Types of parameters depend on the types of top-level sub-rules that form the body of rule for which we create a handler.
Types of parameters can be NToken type or user-defined type.
NToken type describes the result of parsing rule that has no handler (we don’t form any value for such rule). We may only know the position of the beginning and end of the text which was parsed by the rule and the text itself as the results of such rules.
Table 1 describes the algorithm for determining the type of the parameter depending on the type of sub-rule which is associated with this parameter.

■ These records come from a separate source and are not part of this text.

/-- The state of a measurement unit behind its registers. -/
structure Meas where
  /-- The start of the next gate to open; none while the unit is disabled (R130). -/
  next : Option Count := none
  gates : List Gate := []
  /-- The base set, the goal of a slew, and the blend in 2⁻¹⁶ unit (R361). -/
  base : Coef := {}
  goal : Option Coef := none
  blend : Int := 0
  /-- An APPLY that waits for its gate end: due time and target (R137). -/
  apply : Option (Count × Coef) := none
  /-- The latest computed frequency and value, which a STALE result repeats (R133). -/
  f : BitVec 56 := 0
  y : BitVec 32 := 0
  staleRun : Nat := 0
  /-- Unbroken runs of results with LOST and with a saturated value (R451). -/
  lostRun : Bool := false
  satRun : Bool := false
  /-- A result has fallen due since the unit's enable (R171), the due time and value of the newest one. -/
  valid : Bool := false
  due : Count := 0
  yDue : BitVec 32 := 0
  /-- Successive results beyond the plausibility tolerance, and results for which the check is still suspended (R385). -/
  beyond : Nat := 0
  quiet : Nat := 0
deriving DecidableEq, Repr

/-- The state of a stamper behind its registers: events since the last counted one, the last stamp, counted events not
stamped since then (R115, R117, R120). -/
structure Stamper where
  eligible : Nat := 0
  last : Option Count := none
  gap : Nat := 0
deriving DecidableEq, Repr

/-- A TAC behind its registers: assigned to a pin, and its calibration table in 1/16 TBU (R125, R126). -/
structure Tac where
  assigned : Bool := false
  table : List (BitVec 13) := []
deriving DecidableEq, Repr

/-! ## Monitors (chapter 6) -/

/-- The state of a window monitor behind its registers: whether HI is ABOVE and LO is BELOW, once they have taken a
decisive sample, the trip samples newest first, and the tick at which its enable took effect (R145, R147, R153, R155). -/
structure Mon where
  hi : Option Bool := none
  lo : Option Bool := none
  history : List Bool := []
  since : Option Count := none
  /-- The tick at which an accepted enable takes effect (R155). -/
  enableAt : Option Count := none
  /-- Thresholds that hold through the cycle in which a write of MON_THR falls due (R156): the cycle and the word. -/
  thrOld : Option (Count × Word) := none
  /-- FS 41 has been raised for this enable (R158). -/
  told : Bool := false
  /-- The latch and UNSETTLED that the active shipped (R383). -/
  shadow : Bool := false
  shadowUns : Bool := true
  /-- Changes of the latch and of UNSETTLED in the last 96 cycles, newest first: the instant and the values before it
  (R384). -/
  past : List (Count × Bool × Bool) := []
deriving DecidableEq, Repr

/-! ## Loop engines and the control store (chapters 7 and 8) -/

/-- The RAM parts of the control store (R190 to R192): micro-store and nano-store words, law-table words by id × 8 + word,
table words, and ROM-map entries (ROM address, RAM address), the latest first. -/
structure Ctl where
  micro : Tab (BitVec 20) := []
  nano : Tab (BitVec 192) := []
  law : Tab Word := []
  table : Tab Word := []
  romMap : List (Nat × Nat) := []
deriving DecidableEq, Repr

/-- Microcode in execution (R198, R200, R205, R209 to R211): micro-PC, micro-stack, registers, flags, SAT, scratch, and the
spaces PB, IN, OUT and the buffer of ST or BGB; the microwords executed, and a routine's latest commit. -/
structure Micro where
  pc : Nat := 0
  stack : List Nat := []
  w : List Int := []
  flags : List Bool := []
  sat : Bool := false
  scr : List Byte := []
  pb : List Byte := []
  inp : List Byte := []
  out : List Byte := []
  buf : List Byte := []
  n : Nat := 0
  commits : Nat := 0
  committed : Option (List Byte) := none
  final : Bool := false
deriving DecidableEq, Repr

/-- A background routine of an engine that runs or is cut (R181 to R185). -/
structure Routine where
  id : Nat
  blk : Nat
  m : Micro
  /-- The cycle up to which its microwords have been executed. -/
  ranTo : Count := 0
  /-- It is cut: an update executes, or its context is being restored (R182). -/
  cut : Bool := false
deriving DecidableEq, Repr

/-- The state of a loop engine behind its registers: its requests, its routine, the instant at which its foreground work
ends, and the updates of the latest 2²⁰ cycles with their cycles, newest first (R164, R181, ENG_LOAD). -/
structure LoopEng where
  queue : List (Nat × Nat) := []
  running : Option Routine := none
  /-- A commit made in the present cycle, which shows in the next one (R183, R211): block, bytes, commits so far, FINAL. -/
  commit : Option (Nat × List Byte × Nat × Bool) := none
  busyUntil : Option Count := none
  recent : List (Count × Nat) := []
deriving DecidableEq, Repr

/-- The state of a channel's loop behind its registers. -/
structure LoopChan where
  /-- The engine of the LAW record, and whether there is one; its permitted laws, MINPER and PHASE (R435). -/
  eng : Nat := 0
  bound : Bool := false
  permit : List Nat := []
  minper : Nat := 0
  fixedPhase : Nat := 0
  /-- The declared minimum update divisor (R166), 1 to 16, and the check mode FIXED of its engine. -/
  mindiv : Nat := 1
  /-- The due time of the loop's enable (R188). -/
  since : Option Count := none
  /-- The start of the period that the latest update served (R163). -/
  last : Option Count := none
  /-- The state area, 64 bytes: xv, xi, ic and what a law defines (R205). -/
  area : List Byte := List.replicate 64 0#8
  /-- No update has run since the enable or the latest change of law (R179, R196). -/
  first : Bool := true
  newLaw : Bool := false
  /-- The offsets of R170 and R360 for voltage and current, in 2⁻¹⁶ unit. -/
  offV : Int := 0
  offI : Int := 0
  mismatchRun : Bool := false
deriving DecidableEq, Repr
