-- ==== Sys2Proof/Machine/Acquisition.lean ====
section
/-! DEFINITION. Acquisition, streams and excursions (chapter 12): reductions, demodulation, limits and masks, triggers and
marks, spill, rate reduction, seals, the excursion writer, and the sending of records. -/
namespace Sys2Proof.Machine

/-! ## Channels of the acquisition island -/

/-- The acquisition state of a channel. -/
def State.ach (s : State) (ch : Nat) : AcqChan := Tab.get (fun _ => {}) s.acq.chans ch

/-- The state with a channel's acquisition state set. -/
def State.setAch (s : State) (ch : Nat) (x : AcqChan) : State :=
  { s with acq := { s.acq with chans := Tab.set (fun _ => {}) s.acq.chans ch x } }

/-- The mark window W in TBU (R315). -/
def State.markWindow (s : State) : Count := cyc (s.fld aACQ_CFG fACQ_CFG_MWIN * 4096)

/-- The profile of a channel in force, 16 bytes (R306); empty where there is none. -/
def State.profile (s : State) (ch : Nat) : List Byte :=
  let p := s.fld (aACH_SEL ch) fACH_SEL_PROF
  if p = 255 then [] else Tab.get (fun _ => []) s.acq.profiles p

/-- The limit and mask set of a channel in force (R310); empty where there is none. -/
def State.lmset (s : State) (ch : Nat) : List Byte :=
  let p := s.fld (aACH_SEL ch) fACH_SEL_LMSET
  if p = 255 then [] else Tab.get (fun _ => []) s.acq.lmsets p

/-- The channel forms no reductions until its next step start (R312). -/
def State.acqStopped (s : State) (ch : Nat) : Bool := s.bit (aACH_STAT ch) fACH_STAT_STOPPED

/-- The level of a class, L_B or L_C (R322). -/
def State.levelB (s : State) : Nat := s.fld aACQ_STAT fACQ_STAT_LB
def State.levelC (s : State) : Nat := s.fld aACQ_STAT fACQ_STAT_LC

/-! ## Reductions (R305 to R307) -/

/-- The record of type 40h of a reduction (R307). -/
def Red.bytes (r : Red) (qty ch : Nat) (isPartial : Bool) : List Byte :=
  let fl := isPartial.toNat + 2 * (r.flags.toNat % 64) + 128 * r.fireForced.toNat
  recBytes 0x40 (r.kind + 4 * qty + 16 * r.lvl) ch
    (leBytes 1 r.times.length ++ leBytes 1 fl ++ leBytes 1 (r.markIdx + 16 * r.fireIdx)
      ++ leBytes 1 (r.mcode.toNat + 16 * (r.fireTrg % 8)))
    (r.times.headD 0) (leBytes 4 r.intervalCyc ++ r.values.flatMap (fun w => leBytes 4 w.toNat))

/-- The part of a reduction that a new record starts with. -/
def Red.fresh (r : Red) : Red :=
  { r with values := [], times := [], flags := 0, markIdx := 15, mcode := 0, fireIdx := 15, fireTrg := 8,
           fireForced := false }

/-- The words of a value: last, min and max, or mean (R306, R307). -/
def Red.value (r : Red) : List Word :=
  if r.kind = 1 then [BitVec.ofInt 32 r.last]
  else if r.kind = 2 then [BitVec.ofInt 32 r.min, BitVec.ofInt 32 r.max]
  else [BitVec.ofInt 32 (sat32 (divRound r.sum r.n))]

/-- A value at a time keeps the record's law that value k falls at TIME + k × INTERVAL (R307). -/
def Red.fits (r : Red) (t : Count) : Bool :=
  match r.times with
  | [] => true
  | t0 :: _ => t == t0 + BitVec.ofNat 72 (r.times.length * r.intervalCyc * 128)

Type of a rule (degenerate cases are not considered) | Example | Type | Note |
---|---|---|---|
Priority selection | E1 / E2 / E3 | T1 | T1 is a type of first rule (E1). Types of all rules should be the same.[1] |
Sequence | E1 E2 E3 | T1 * T2 * T3 | Tuple where Tn is a type of En rule (n=1,2,3).[1] |
Predicate | !E or &E | Parameter is not declared. | |
Cycle | E* or E+ | SCG.List[T] [2] | T is a type described in a declaration of E rule. [1] |
Optional rule | E? | option[T] | T is a type described in a declaration of rule E. [1] |
Reference to the rule | E | T | T is a type described in a declaration of rule E. [1] |
- ^ If E rule doesn’t have an indication of a type in its description then we use NToken type as parameter’s type. Note NToken is not used as a parameter type but it is used to specify the type of parameter as a whole. This is because we may get information only about what part of source string was parsed in accordance with rules that don’t have handler methods.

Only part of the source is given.